Posted on • Originally published at ville.dev

Brand Tagging with VLMs

TL;DR

Build a two-stage logo pipeline:

  1. Retrieval - generate image embeddings for small crops and match against a logo dictionary with FAISS cosine search. Use SigLIP-2 (NaFlex) so logos are not distorted and small marks still pop.

  2. Verification - for top matches, ask LLaVA-OneVision-1.5 a strict JSON question ("Is this the X logo?") and accept only high-confidence "yes". It's a good model sir.

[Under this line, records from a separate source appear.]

-- ==== Sys2Proof/Machine/Flags.lean ====
section
/-! DEFINITION. The arithmetic flags of R236 and the rounding of exact values into the formats of R228 and R231
(R232 to R235). -/

namespace Sys2Proof.Machine

/-- INVALID (R236). -/
def fInvalid : BitVec 6 := 0x01
/-- DIVZERO. -/
def fDivzero : BitVec 6 := 0x02
/-- OVERFLOW. -/
def fOverflow : BitVec 6 := 0x04
/-- UNDERFLOW. -/
def fUnderflow : BitVec 6 := 0x08
/-- INEXACT. -/
def fInexact : BitVec 6 := 0x10
/-- CLAMP. -/
def fClamp : BitVec 6 := 0x20
/-- A flag raised under a condition. -/
def fIf (c : Bool) (f : BitVec 6) : BitVec 6 := if c then f else 0

/-- A floating-point format (R228, R231): bits of an element, of its exponent and of its fraction, the bias, the unused low
bits of an E cell, and whether every NaN is 0x7F or 0xFF (KF8A). -/
structure FFmt where
  width : Nat
  ebits : Nat
  fbits : Nat
  bias : Nat
  pad : Nat := 0
  kf8a : Bool := false
  /-- Overflow is clamped to the largest finite value (R233). -/
  narrow : Bool := false
deriving DecidableEq, Repr, Inhabited

/-- FP64. -/
def fp64 : FFmt := { width := 64, ebits := 11, fbits := 52, bias := 1023 }
/-- FP32. -/
def fp32 : FFmt := { width := 32, ebits := 8, fbits := 23, bias := 127 }
/-- BF16. -/
def bf16 : FFmt := { width := 16, ebits := 8, fbits := 7, bias := 127, narrow := true }
/-- FP16. -/
def fp16 : FFmt := { width := 16, ebits := 5, fbits := 10, bias := 15, narrow := true }
/-- KF8A. -/
def kf8a : FFmt := { width := 8, ebits := 4, fbits := 3, bias := 8, kf8a := true, narrow := true }
/-- KF8B. -/
def kf8b : FFmt := { width := 8, ebits := 5, fbits := 2, bias := 16, narrow := true }
/-- E, as it stands in a cell (R231). -/
def fpE : FFmt := { width := 64, ebits := 11, fbits := 40, bias := 1023, pad := 12 }

/-- The exponent of the smallest normal value. -/
def FFmt.emin (f : FFmt) : Int := 1 - f.bias
/-- The bits of a significand. -/
def FFmt.prec (f : FFmt) : Nat := f.fbits + 1

/-- A value that an element stands for. -/
inductive Num where
  /-- A NaN: sign, the payload below the quiet bit aligned to 51 bits, and whether it is quiet. -/
  | nan (neg : Bool) (payload : Nat) (quiet : Bool)
  | inf (neg : Bool)
  /-- A finite value: magnitude m * 2^e. -/
  | fin (neg : Bool) (m : Nat) (e : Int)
deriving DecidableEq, Repr, Inhabited

/-- The NaN that no operand supplies (R235). -/
def canonNan : Num := .nan false 0 true
/-- The value is a NaN. -/
def Num.isNan : Num → Bool
  | .nan .. => true
  | _ => false
/-- A signalling NaN. -/
def Num.isSignalling : Num → Bool
  | .nan _ _ q => !q
  | _ => false
/-- A zero of either sign. -/
def Num.isZero : Num → Bool
  | .fin _ m _ => m == 0
  | _ => false
/-- The sign bit. -/
def Num.neg? : Num → Bool
  | .nan s _ _ => s
  | .inf s => s
  | .fin s _ _ => s
/-- The value is infinite. -/
def Num.isInf : Num → Bool
  | .inf _ => true
  | _ => false
/-- A negated operand; a NaN keeps its sign (R235). -/
def Num.negate : Num → Num
  | .nan s p q => .nan s p q
  | .inf s => .inf !s
  | .fin s m e => .fin (!s) m e
/-- A value times 2^k. -/
def Num.scale (x : Num) (k : Int) : Num :=
  match x with
  | .fin s m e => .fin s m (e + k)
  | y => y

/-- m * 2^d for a signed d, rounded down. -/
def shiftNat (m : Nat) (d : Int) : Nat :=
  match d with
  | .ofNat n => m * 2 ^ n
  | .negSucc n => m / 2 ^ (n + 1)

/-- The exponent of the leading bit of m * 2^e. -/
def topExp (m : Nat) (e : Int) : Int := m.log2 + e

/-- The value of an element's bits, before its scale (R228, R231). -/
def decodeF (f : FFmt) (bits : Nat) : Num :=
  let raw := bits / 2 ^ f.pad % 2 ^ f.width
  let w := f.width - f.pad
  let neg := raw.testBit (w - 1)
  let ex := raw / 2 ^ f.fbits % 2 ^ f.ebits
  let fr := raw % 2 ^ f.fbits
  let lead : Num := .fin neg (fr + 2 ^ f.fbits) (ex - f.bias - f.fbits)
  if f.kf8a then
    if ex = 15 ∧ fr = 7 then .nan neg 0 true
    else if ex = 0 then .fin neg fr (1 - f.bias - f.fbits) else lead
  else if ex = 2 ^ f.ebits - 1 then
    if fr = 0 then .inf neg
    else .nan neg (fr % 2 ^ (f.fbits - 1) * 2 ^ (52 - f.fbits)) (fr.testBit (f.fbits - 1))
  else if ex = 0 then .fin neg fr (1 - f.bias - f.fbits)
  else lead

/-- The bits of an element: sign, and the rest as a number, with E's low bits 0. -/
def packF (f : FFmt) (neg : Bool) (rest : Nat) : Nat :=
  ((if neg then 2 ^ (f.width - f.pad - 1) else 0) + rest) * 2 ^ f.pad

/-- Exponent and fraction of infinity. -/
def FFmt.infBits (f : FFmt) : Nat := (2 ^ f.ebits - 1) * 2 ^ f.fbits
/-- Exponent and fraction of the largest finite value. -/
def FFmt.maxBits (f : FFmt) : Nat := if f.kf8a then 0x7E else f.infBits - 1
/-- Exponent and fraction of a NaN with a payload, quiet (R235). -/
def FFmt.nanBits (f : FFmt) (payload : Nat) : Nat :=
  if f.kf8a then 0x7F else f.infBits + 2 ^ (f.fbits - 1) + payload / 2 ^ (52 - f.fbits)

/-- Round up from the lower neighbour: `lo` is its significand, `rest` of `2^d` the part cut off (R232). -/
def roundsUp (rm : Nat) (neg : Bool) (lo rest d : Nat) : Bool :=
  match rm with
  | 0 => 2 ^ d < 2 * rest || (2 ^ d == 2 * rest && lo % 2 == 1)
  | 1 => false
  | 2 => neg && rest != 0
  | 3 => !neg && rest != 0
  | 4 => 2 ^ d ≤ 2 * rest
  | _ => false

/-- A magnitude m * 2^e rounded to a multiple of 2^q: the multiple, and whether it is inexact (R232). -/
def roundAt (rm : Nat) (neg : Bool) (m : Nat) (e q : Int) : Nat × Bool :=
  match q - e with
  | .ofNat d =>
    let lo := m / 2 ^ d
    let rest := m % 2 ^ d
    if rest = 0 then (lo, false)
    else if 5 ≤ rm then (lo ||| 1, true)
    else (if roundsUp rm neg lo rest d then lo + 1 else lo, true)
  | .negSucc k => (m * 2 ^ (k + 1), false)

/-- Exponent and fraction of n * 2^q, for n below 2^prec or equal to it and q at least the subnormal exponent. -/
def FFmt.fieldOf (f : FFmt) (n : Nat) (q : Int) : Nat :=
  let sub : Int := f.emin - f.fbits
  (q - sub).toNat * 2 ^ f.fbits + n

/-- The result on overflow: exponent and fraction, and flags (R233). -/
def overflowTo (f : FFmt) (rm : Nat) (cl neg : Bool) : Nat × BitVec 6 :=
  if f.narrow || cl then (f.maxBits, fClamp ||| fInexact)
  else
    let big := rm == 0 || rm == 4 || (rm == 2 && neg) || (rm == 3 && !neg)
    (if big then f.infBits else f.maxBits, fOverflow ||| fInexact)

/-- Round(x, F, rm, cl) for a finite x: exponent and fraction of the result, and flags (R232 to R234). Tininess is judged on
the result that an unbounded exponent would give. -/
def roundFin (f : FFmt) (rm : Nat) (cl neg : Bool) (m : Nat) (e : Int) : Nat × BitVec 6 :=
  if m = 0 then (0, 0)
  else
    let top := topExp m e
    let q := max top f.emin - f.fbits
    let (n, inexact) := roundAt rm neg m e q
    let field := f.fieldOf n q
    let free := (roundAt rm neg m e (top - f.fbits)).1
    let tiny := top < f.emin && !(top + 1 == f.emin && free == 2 ^ f.prec)
    if f.maxBits < field then overflowTo f rm cl neg
    else (field, fIf inexact fInexact ||| fIf (inexact && tiny) fUnderflow)

/-- Round(x, F, rm, cl): the bits of the result and its flags. -/
def roundF (f : FFmt) (rm : Nat) (cl : Bool) (x : Num) : Nat × BitVec 6 :=
  match x with
  | .nan s p q => (packF f s (f.nanBits p), fIf (!q) fInvalid)
  | .inf s => if f.kf8a then (packF f s f.maxBits, fClamp) else (packF f s f.infBits, 0)
  | .fin s m e =>
    let (r, fl) := roundFin f rm cl s m e
    (packF f s r, fl)

/-! ### Exact operations (R234, R235, R239) -/

/-- The first NaN among operands, quieted. -/
def firstNan : List Num → Option Num
  | [] => none
  | .nan s p _ :: _ => some (.nan s p true)
  | _ :: l => firstNan l

/-- INVALID for a signalling operand (R235). -/
def nanFlags (l : List Num) : BitVec 6 := fIf (l.any Num.isSignalling) fInvalid

/-- An operation on operands that are no NaNs, under the NaN rule of R235. -/
def withNans (ops : List Num) (r : Num × BitVec 6) : Num × BitVec 6 :=
  match firstNan ops with
  | some n => (n, nanFlags ops)
  | none => r

/-- Exact sum of finite values as a signed number times a power of 2. -/
def addFin (s1 : Bool) (m1 : Nat) (e1 : Int) (s2 : Bool) (m2 : Nat) (e2 : Int) : Int × Int :=
  let e := min e1 e2
  let a : Int := shiftNat m1 (e1 - e)
  let b : Int := shiftNat m2 (e2 - e)
  ((if s1 then -a else a) + (if s2 then -b else b), e)

/-- The sum of two values that are no NaNs; an exact zero takes the sign that the mode gives it (R234). -/
def addNum (rm : Nat) (x y : Num) : Num × BitVec 6 :=
  match x, y with
  | .inf s, .inf t => if s = t then (.inf s, 0) else (canonNan, fInvalid)
  | .inf s, _ => (.inf s, 0)
  | _, .inf t => (.inf t, 0)
  | .fin s1 m1 e1, .fin s2 m2 e2 =>
    if m1 = 0 ∧ m2 = 0 ∧ s1 = s2 then (.fin s1 0 0, 0)
    else
      let (n, e) := addFin s1 m1 e1 s2 m2 e2
      if n = 0 then (.fin (rm == 2) 0 0, 0) else (.fin (n < 0) n.natAbs e, 0)
  | a, _ => (a, 0)

/-- The product of two values that are no NaNs. -/
def mulNum (x y : Num) : Num × BitVec 6 :=
  match x, y with
  | .fin s1 m1 e1, .fin s2 m2 e2 => (.fin (s1 != s2) (m1 * m2) (e1 + e2), 0)
  | a, b => if a.isZero || b.isZero then (canonNan, fInvalid) else (.inf (a.neg? != b.neg?), 0)

/-- x * y + z for values that are no NaNs. -/
def fmaNum (rm : Nat) (x y z : Num) : Num × BitVec 6 :=
  let (p, fl) := mulNum x y
  if p.isNan then (p, fl) else addNum rm p z

/-- x + y under R235. -/
def fAdd (rm : Nat) (x y : Num) : Num × BitVec 6 := withNans [x, y] (addNum rm x y)
/-- x * y under R235. -/
def fMul (x y : Num) : Num × BitVec 6 := withNans [x, y] (mulNum x y)
/-- x * y + z under R235; 0 times infinity is invalid whatever z is (R239). -/
def fFma (rm : Nat) (x y z : Num) : Num × BitVec 6 :=
  let (r, fl) := withNans [x, y, z] (fmaNum rm x y z)
  let bad := (x.isInf && y.isZero) || (x.isZero && y.isInf)
  (r, fl ||| fIf bad fInvalid)

/-- A quotient with a sticky last bit, of more bits than any format's significand needs. -/
def divFin (m1 : Nat) (e1 : Int) (m2 : Nat) (e2 : Int) : Nat × Int :=
  let k := 256 + m2.log2
  let q := m1 * 2 ^ k / m2
  (2 * q + (if m1 * 2 ^ k % m2 = 0 then 0 else 1), e1 - e2 - k - 1)

/-- x / y under R235 and R239. -/
def fDiv (x y : Num) : Num × BitVec 6 :=
  withNans [x, y] <|
    let neg := x.neg? != y.neg?
    match x, y with
    | .fin _ m1 e1, .fin _ m2 e2 =>
      if m2 = 0 then (if m1 = 0 then (canonNan, fInvalid) else (.inf neg, fDivzero))
      else if m1 = 0 then (.fin neg 0 0, 0)
      else let (m, e) := divFin m1 e1 m2 e2; (.fin neg m e, 0)
    | .inf _, .inf _ => (canonNan, fInvalid)
    | .inf _, _ => (.inf neg, 0)
    | _, _ => (.fin neg 0 0, 0)

/-- The root of m * 2^e with a sticky last bit. -/
def sqrtFin (m : Nat) (e : Int) : Nat × Int :=
  let k : Nat := if e % 2 = 0 then 256 else 257
  let n := m * 2 ^ k
  let r := n.sqrt
  (2 * r + (if r * r = n then 0 else 1), (e - k) / 2 - 1)

/-- The square root under R235 and R239. -/
def fSqrt (x : Num) : Num × BitVec 6 :=
  withNans [x] <|
    match x with
    | .inf false => (.inf false, 0)
    | .fin s m e =>
      if m = 0 then (.fin s 0 0, 0)
      else if s then (canonNan, fInvalid)
      else let (r, e') := sqrtFin m e; (.fin false r e', 0)
    | _ => (canonNan, fInvalid)

/-- The order of two values that are no NaNs; zeros of either sign are equal. -/
def cmpNum (x y : Num) : Ordering :=
  match x, y with
  | .inf s, .inf t => if s = t then .eq else if s then .lt else .gt
  | .inf s, _ => if s then .lt else .gt
  | _, .inf t => if t then .gt else .lt
  | .fin s1 m1 e1, .fin s2 m2 e2 => compare (addFin s1 m1 e1 (!s2) m2 e2).1 0
  | _, _ => .eq

/-- The smaller of two values, with -0 below +0 (R239). -/
def fMin (x y : Num) : Num × BitVec 6 :=
  withNans [x, y] (match cmpNum x y with
    | .lt => (x, 0) | .gt => (y, 0) | .eq => (if x.neg? then x else y, 0))

/-- The larger of two values, with -0 below +0 (R239). -/
def fMax (x y : Num) : Num × BitVec 6 :=
  withNans [x, y] (match cmpNum x y with
    | .lt => (y, 0) | .gt => (x, 0) | .eq => (if x.neg? then y else x, 0))

/-- x rounded to an integral value (R239): the value, and whether it changed. -/
def rintFin (rm : Nat) (neg : Bool) (m : Nat) (e : Int) : Nat × Bool := roundAt rm neg m e 0

/-- Rounding to an integral value under R235. -/
def fRint (rm : Nat) (x : Num) : Num × BitVec 6 :=
  withNans [x] (match x with
    | .fin s m e => if m = 0 then (x, 0) else
        let (n, ch) := rintFin rm s m e
        (.fin s n 0, fIf ch fInexact)
    | y => (y, 0))

end Sys2Proof.Machine
end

A bit longer post this time around.

Intro

Brand tagging in real-world video is hard: logos are tiny, partly occluded, moving, and often appear on textured backgrounds. A practical approach is a two-stage pipeline:

  • First retrieve likely logo crops with a fast contrastive image encoder.
  • Then verify each candidate with a vision-language model (VLM) that can read text and reason about shapes and context. Each candidate is a (frame, bbox, brand, retrieval_score) record that we pass to the VLM.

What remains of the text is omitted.